Hamas telah memilih Yahya Sinwar, pemimpin tertinggi Hamas di Gaza, sebagai pemimpin baru biro politik. Sinwar dipilih untuk menggantikan Ismail Haniyah yang terbunuh di Teheran pada 31 Juli, menurut pernyataan resmi Hamas pada Selasa malam, (6/8).
“Gerakan Perlawanan Islam Hamas mengumumkan pemilihan Komandan Yahya Sinwar sebagai ketua biro politik gerakan, menggantikan syahid Komandan Ismail Haniyah, semoga [Tuhan] merahmatinya,” demikian pernyataan singkat dari Hamas.

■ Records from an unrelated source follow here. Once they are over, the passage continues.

/-- What `k` samples of `ENVRUN` compute: the state and level after `k` samples, and the elements of `GAIN`. -/
theorem envLoop_values {k : Nat} {s u : State} (h : forSamples envSample k s = .next u) :
    (u.envState, u.envLevel) = envAt s k ∧ ∀ i, cellAt u.gain i = envCell s k i := by
  induction k generalizing u with
  | zero => cases h; exact ⟨rfl, fun i => (envCell_of_le (Nat.zero_le i) s).symm⟩
  | succ k ih =>
    obtain ⟨v, hv, hu⟩ := andThen_eq_next.1 h
    obtain ⟨hvalue, hcells⟩ := ih hv
    have hattack : v.attackRate = s.attackRate := by rw [envLoop_frame hv]
    have hrelease : v.releaseRate = s.releaseRate := by rw [envLoop_frame hv]
    have hcfg : v.cfg = s.cfg := by rw [envLoop_frame hv]
    have hnext : envNext v.attackRate v.releaseRate v.envState v.envLevel = envAt s (k + 1) := by
      rw [hattack, hrelease, envAt_succ, ← hvalue]
    rw [envSample_eq, hnext, hcfg] at hu
    cases hu
    refine ⟨rfl, fun i => ?_⟩
    rcases lt_trichotomy i k with hi | rfl | hi
    · rw [cellAt_setCell_ne _ _ hi.ne, hcells, envCell_of_lt hi, envCell_of_lt (hi.trans k.lt_succ_self)]
    · rw [cellAt_setCell_same, envCell_of_lt i.lt_succ_self]
    · rw [cellAt_setCell_ne _ _ hi.ne', hcells, envCell_of_le hi.le, envCell_of_le hi]

/-! ## The outcomes of the two commands -/

theorem exec_envcfg_zero {s : State} (h : s.halt = false) (hzero : s.arg0 = 0#32 ∨ s.arg1 = 0#32) :
    exec .envcfg s = .next (complete .eConfig s) :=
  execEnvcfg_eq_next.2 (.inr (.inl ⟨h, hzero, rfl⟩))

theorem exec_envcfg_nonzero {s : State} (h : s.halt = false) (h0 : s.arg0 ≠ 0#32) (h1 : s.arg1 ≠ 0#32) :
    exec .envcfg s = .next (complete .ok
      { s with attackRate := rateOf s.arg0, releaseRate := rateOf s.arg1, envCfg := true }) :=
  execEnvcfg_eq_next.2 (.inr (.inr ⟨h, not_or.2 ⟨h0, h1⟩, rfl⟩))

theorem exec_envrun_notConfigured {s : State} (h : s.halt = false) (hc : s.envCfg = false) (trig : Bool) :
    exec (.envrun trig) s = .next (complete .eState s) :=
  execEnvrun_eq_next.2 (.inr (.inl ⟨h, hc, rfl⟩))

/-- `ENVRUN` of a configured envelope: the state and level it leaves and every element of `GAIN`
(`42_envelope.md` R81). -/
theorem exec_envrun_configured {s : State} (h : s.halt = false) (hc : s.envCfg = true) (trig : Bool) :
    ∃ gain', exec (.envrun trig) s = .next { s with
        gain := gain'
        envState := (envAt (applyTrigger trig s) s.cfg.n).1
        envLevel := (envAt (applyTrigger trig s) s.cfg.n).2
        lastErr := .ok }
      ∧ ∀ i, cellAt gain' i = envCell (applyTrigger trig s) s.cfg.n i := by
  obtain ⟨u, hu⟩ := envLoop_runs s.cfg.n (applyTrigger trig s)
  obtain ⟨hvalue, hcells⟩ := envLoop_values hu
  refine ⟨u.gain, execEnvrun_eq_next.2 (.inr (.inr ⟨h, hc, u, hu, ?_⟩)), hcells⟩
  rw [envLoop_frame hu, ← hvalue]
  cases trig <;> rfl

end Machine

/-! ## The obligations -/

/-- Settles O27: a zero argument is refused before anything is written; both quotients fit the 16 bits of a rate. -/
theorem envcfgDividesBothTimes : Obligations.EnvcfgDividesBothTimes := by
  intro s
  exact ⟨fun hs => exec_halted hs .envcfg, exec_envcfg_zero, fun hs h0 h1 =>
    ⟨rateOf s.arg0, rateOf s.arg1, rateOf_toNat _, rateOf_toNat _, exec_envcfg_nonzero hs h0 h1⟩⟩

/-- Settles O29: each transition by its comparison; a sum that is kept fits 16 bits, and so does a difference. -/
theorem envelopeTransitionsAreComplete : Obligations.EnvelopeTransitionsAreComplete := by
  refine ⟨fun s => ⟨rfl, rfl⟩, fun a r l => ⟨fun h => envNext_attack_ends h r, fun h => ?_,
    fun h => envNext_release_ends h a, fun h => ?_, rfl⟩⟩
  · exact ⟨_, toNat_ofNat_half h, envNext_attack_rises h r⟩
  · exact ⟨_, toNat_ofNat_half (by omega), envNext_release_falls h a⟩

/-- Settles O30: the two tests of `ENVRUN`, then the sample loop from the state that the trigger leaves. -/
theorem envrunFillsTheGainBuffer : Obligations.EnvrunFillsTheGainBuffer := by
  intro trig s start
  refine ⟨fun hs => exec_halted hs _, fun hs hc => exec_envrun_notConfigured hs hc trig, fun hs hc => ?_⟩
  obtain ⟨gain', hexec, hcells⟩ := exec_envrun_configured hs hc trig
  rw [envAt_applyTrigger] at hexec
  refine ⟨gain', hexec, fun n hn => ?_, fun n hn => ?_⟩
  · rw [hcells, envCell_of_lt hn, envAt_applyTrigger, applyTrigger_cfg]
  · rw [hcells, envCell_of_le hn, applyTrigger_gain]

/-- Settles O31: both closed forms by induction over the samples; the sample after the last one that fits ends the
phase. -/
theorem envelopeHasItsClosedForms : Obligations.EnvelopeHasItsClosedForms := by
  refine ⟨fun a r l0 k h => envAfter_attack h r, fun a r l0 ha => envAfter_attack_ends ha r l0,
    fun a r l1 k h => envAfter_release h a, fun a r l1 hr => envAfter_release_ends hr a l1,
    envAfter_attack_zeroRate, fun s hs => ?_, fun a r l => ⟨le_envNext_attack a r l, envNext_release_le a r l⟩,
    fun time r h1 hmax => ?_,
    fun time h1 hmax =>
      ⟨fullAttack_level h1 hmax, Nat.mul_div_eq_iff_dvd, Nat.succ_le_succ (time_le_fullAttack h1 hmax)⟩⟩
  · rw [applyTrigger, if_pos rfl, ← hs]
  · have hrate := toNat_ofNat_half (Nat.div_le_self 65535 time)
    obtain ⟨-, hfits⟩ := fullAttack_level h1 hmax
    have hlevel := envAfter_attack (a := BitVec.ofNat 16 (65535 / time)) (l := 0#16) (k := time)
      (by simpa [hrate] using hfits) r
    simpa [hrate] using hlevel

end Sys2Proof
end

section
/-!
The amplifier, `43_amplifier.md` R85 to R89: the bounds of the function `amplify`, what the sample loop of `AMPRUN`
leaves in `OUT` and when it faults, the gains that `ENVRUN` writes, and the construction-time check.
-/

Sinwar, 61, dianggap Israel sebagai otak di balik serangan Hamas pada 7 Oktober di wilayah Israel, yang menewaskan lebih dari 1.100 orang dan lebih dari 200 lainnya ditangkap.
Kampanye militer Israel di Gaza telah menewaskan hampir 40.000 warga Palestina, ribuan di antaranya adalah perempuan dan anak-anak. Israel memaksa hampir seluruh populasi 2,3 juta orang mengungsi. Agresi Israel juga menyebabkan krisis kemanusiaan yang belum pernah terjadi sebelumnya dengan kelaparan yang meluas dan keadaan darurat kesehatan.
Serangan Israel juga diiringi dengan laporan pelanggaran hak asasi manusia secara sistematis, seperti penyiksaan terhadap warga Palestina dalam tahanan.
Baca juga: EKSKLUSIF | Takziyah ke rumah Ismail Haniyah di Doha
Baca juga: Netanyahu tambah syarat baru negosiasi untuk gencatan senjata
Gaza pegang kendali
Pembunuhan Haniyah, yang hampir pasti dilakukan oleh Israel, dianggap banyak pihak sebagai upaya Perdana Menteri Israel Benjamin Netanyahu menggagalkan negosiasi gencatan senjata. Dan, Haniyah adalah tokoh kunci dalam negosiasi.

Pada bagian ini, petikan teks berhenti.